Alona and Kenneth, hello. This is a first for us – Couples We Love! Thanks so much for taking the time to chat with us. You’re new parents to sweet baby Nova. How are you feeling at this moment?
Thank you for having us - we’re super excited to partake in the series! Overall, we’re really enjoying life as a (new) family of three. Becoming parents is obviously a tremendously big transformation – in all facets of life. It can be very tiring at times especially when the little one struggles to sleep, but most days we are asking ourselves why we waited ‘so long’ to start this chapter.
Any early parenting discoveries that caught you by surprise?
Several, but to name two: first, how short the newborn phase actually is. Nova was already ‘present’ and able to hold her head within 3-4 weeks, and before we knew it she was more a baby than a newborn. Secondly, just how much time you actually spend putting babies to sleep - bouncing, walking and singing 2/3 of the day - in our case that is.
Backing up a little, tell us about your love story. How did you meet?
So we’ve known each other for 9 years and our love story consists of two parts. Part one: we ‘met’ through Instagram back in 2012. Nowadays it seems quite normal, but back then it wasn’t common to meet through IG as it was still a rather unknown app to many. We commented flirty things on each other’s images (no DM’s at the time), until we met randomly a night in town. A couple of weeks after we went on a walk together and ended up dating the next 6 months. It was a bit dramatic, haha, and it wasn’t our time, so we split. Part two: a few years after the split we met again randomly on a bike ride in central Copenhagen and started talking again. This time around it just felt right and we became a couple quite fast. The following years we spent working and traveling together and finally, after 4 years of being a couple, our little love baby, Nova, arrived.
As a family of freelancers that often work together, can you talk about how you’re dividing parental leave and work?
Due to the nature of our jobs it’s been more fluid, and without a plan as such, compared to what’s probably the case in most families. The downside of freelance work is that it’s often quite hard to plan much in advance, so we knew we would have to adjust along the way. A huge advantage is, however, the increased flexibility, so even if Alona has been on 100% leave the first 6 months, as Nova is primarily breastfed, Kenneth has worked a lot from home and been with us more than what is probably considered normal. As Nova starts to eat more real food, we’re planning a setup that allows Alona to work part-time, which means we will cover for each other.

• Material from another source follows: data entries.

-- ==== Sys2Proof/Machine/Operands.lean ====
section
/-! DEFINITION. The operand forms (30_encoding.md R75 to R77): a register operand byte becomes a register index by
`Reg(k)`, which faults above 7; all checks come first, in the order `a` then `b`, before anything is read or written. -/

namespace Sys2Proof.Machine

/-- `Reg(k)` (R76): the register a byte 0 to 7 names. -/
def regIndex? (k : Byte) : Option RegIx := if h : k.toNat < 8 then some ⟨k.toNat, h⟩ else none

/-- One register operand (R75, R76): go on with its register, or raise `RegisterIndexFault(k, PC)`. -/
def withReg (a : Byte) (s : State) (f : RegIx → Host.Outcome State Fault Refusal) :
    Host.Outcome State Fault Refusal :=
  match regIndex? a with
  | none => raise (.registerIndex a s.pc) s
  | some r => f r

/-- Two register operands (R75, R77): `a` is checked before `b`. -/
def withRegs (a b : Byte) (s : State) (f : RegIx → RegIx → Host.Outcome State Fault Refusal) :
    Host.Outcome State Fault Refusal :=
  withReg a s fun ra => withReg b s fun rb => f ra rb

end Sys2Proof.Machine
end

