-- ==== Sys2Proof/Machine/Alu.lean ====
section
/-! DEFINITION. The ALU instructions (41_alu.md R110 to R126): pure operations over two register indices, or one. Every
value is an unsigned byte and every result is reduced modulo 256 (R122, R123). No meaning here touches memory, and only
`CMP` touches `FL`. -/

namespace Sys2Proof.Machine

/-- `SHL`: the product with 2 to the count, modulo 256; the count is the whole byte, not reduced (R118). -/
def shiftLeft (x n : Byte) : Byte := x <<< n.toNat

/-- The unsigned quotient rounded down (R114), for a divisor that is not 0. -/
def quotient (x y : Byte) : Byte := BitVec.ofNat 8 (x.toNat / y.toNat)

/-- The common shape of the two-register operations (R110): check both indices, read both registers, write the first,
advance. -/
def aluTwo (o : Op) (f : Byte → Byte → Byte) (a b : Byte) (s : State) : Host.Outcome State Fault Refusal :=
  withRegs a b s fun ra rb => finish o (s.setReg ra (f (s.reg ra) (s.reg rb)))

/-- The common shape of the unary operations (R110). -/
def aluOne (o : Op) (f : Byte → Byte) (a : Byte) (s : State) : Host.Outcome State Fault Refusal :=
  withReg a s fun ra => finish o (s.setReg ra (f (s.reg ra)))

/-- `ADD` (R111). -/
def execAdd (a b : Byte) (s : State) : Host.Outcome State Fault Refusal := aluTwo .add (fun x y => x + y) a b s

/-- `SUB` (R112). -/
def execSub (a b : Byte) (s : State) : Host.Outcome State Fault Refusal := aluTwo .sub (fun x y => x - y) a b s

/-- `MUL`: the low byte of the product (R113). -/
def execMul (a b : Byte) (s : State) : Host.Outcome State Fault Refusal := aluTwo .mul (fun x y => x * y) a b s

/-- `DIV` (R114): `DivideByZero(PC)` before any write when the divisor register holds 0; an index fault comes first
(R174). -/
def execDiv (a b : Byte) (s : State) : Host.Outcome State Fault Refusal :=
  withRegs a b s fun ra rb =>
    if s.reg rb = 0#8 then raise (.divideByZero s.pc) s
    else finish .div (s.setReg ra (quotient (s.reg ra) (s.reg rb)))

/-- `AND` (R115). -/
def execAnd (a b : Byte) (s : State) : Host.Outcome State Fault Refusal := aluTwo .and (fun x y => x &&& y) a b s

/-- `OR` (R116). -/
def execOr (a b : Byte) (s : State) : Host.Outcome State Fault Refusal := aluTwo .or (fun x y => x ||| y) a b s

/-- `XOR` (R117). -/
def execXor (a b : Byte) (s : State) : Host.Outcome State Fault Refusal := aluTwo .xor (fun x y => x ^^^ y) a b s

/-- `SHL` (R118). -/
def execShl (a b : Byte) (s : State) : Host.Outcome State Fault Refusal := aluTwo .shl shiftLeft a b s

/-- `INC` (R119). -/
def execInc (a : Byte) (s : State) : Host.Outcome State Fault Refusal := aluOne .inc (fun x => x + 1#8) a s

/-- `DEC` (R120). -/
def execDec (a : Byte) (s : State) : Host.Outcome State Fault Refusal := aluOne .dec (fun x => x - 1#8) a s

/-- `CMP` (R121): neither register is written, `FL` records the outcome. -/
def execCmp (a b : Byte) (s : State) : Host.Outcome State Fault Refusal :=
  withRegs a b s fun ra rb => finish .cmp (s.setFl (compareFlags s.fl (s.reg ra) (s.reg rb)))

end Sys2Proof.Machine
end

Alona, you’ve been so transparent about the hormonal shifts that come along with giving birth. What are some self-care rituals you have in place during this time?
I don’t have any rituals per se, but I take the time to shower for more than 5 minutes, I am conscious about my breathing at least once a day, and I go to bed early – all of which helps grounding myself.
Talking a bit about the pregnancy, aside from the obvious physical differences, how did you both experience this magical time in your lives?
Separating mind and body when talking about the experience of pregnancy is almost impossible in my (Alona) opinion, as I believe the bodily experience has a huge impact on the mental experience. We were lucky that I had a completely uncomplicated pregnancy and didn’t suffer from bad pregnancy symptoms. So most of all it was such a cozy time full of imaginations of what she would be like. We both think it passed so quickly and hope we are lucky enough to experience it again one day!
Given the uncertainty in the world today, how are you balancing the joys of new parenthood with the realities of a changing world?
While 2020 was a tough year to say the least, with covid-19 as the main changing factor, it was also the best year of our personal lives because of our new titles; “mom” and “dad”. There are obviously many negatives weighting down, but we decided to look for the positives in it all. An apparent one is that it has become completely valid to be a homebody, which is perfect for when a baby arrives into your life. Early parenthood requires you to stay home, slow down and just ‘be’ with your little human, and it is probably easier to do so, when the whole world outside the baby bubble spins significantly slower too. Honestly we have always preferred staying at home over going to a party, but the fact that we have all been told to stay more at home made it super stress-free and enabled us to fully enjoy the little things about parenthood.
What are you both hoping to pass along to Nova?
High emotional intelligence and a solid sense of self-worth with which she can approach life and people she meets with kindness, empathy and curiosity.
Some tips or life hacks to share with other expectant or new parents?
It’s a cliché but trust your instincts and intuitive feel. There is really no road map for life with a kid. Also, don’t be afraid to involve your loved ones – they will absolutely love to help. The old African proverb “it takes a village to raise a child” is still super valid. We asked Alona’s mother to stay with us the first week after Nova’s birth. She cooked nutritious meals, kept things tidy and took care of Nova if we needed a nap. It was such a great gift and special time to share with her.
One wish for 2021?
Good health… and that we can hug our friends without worries.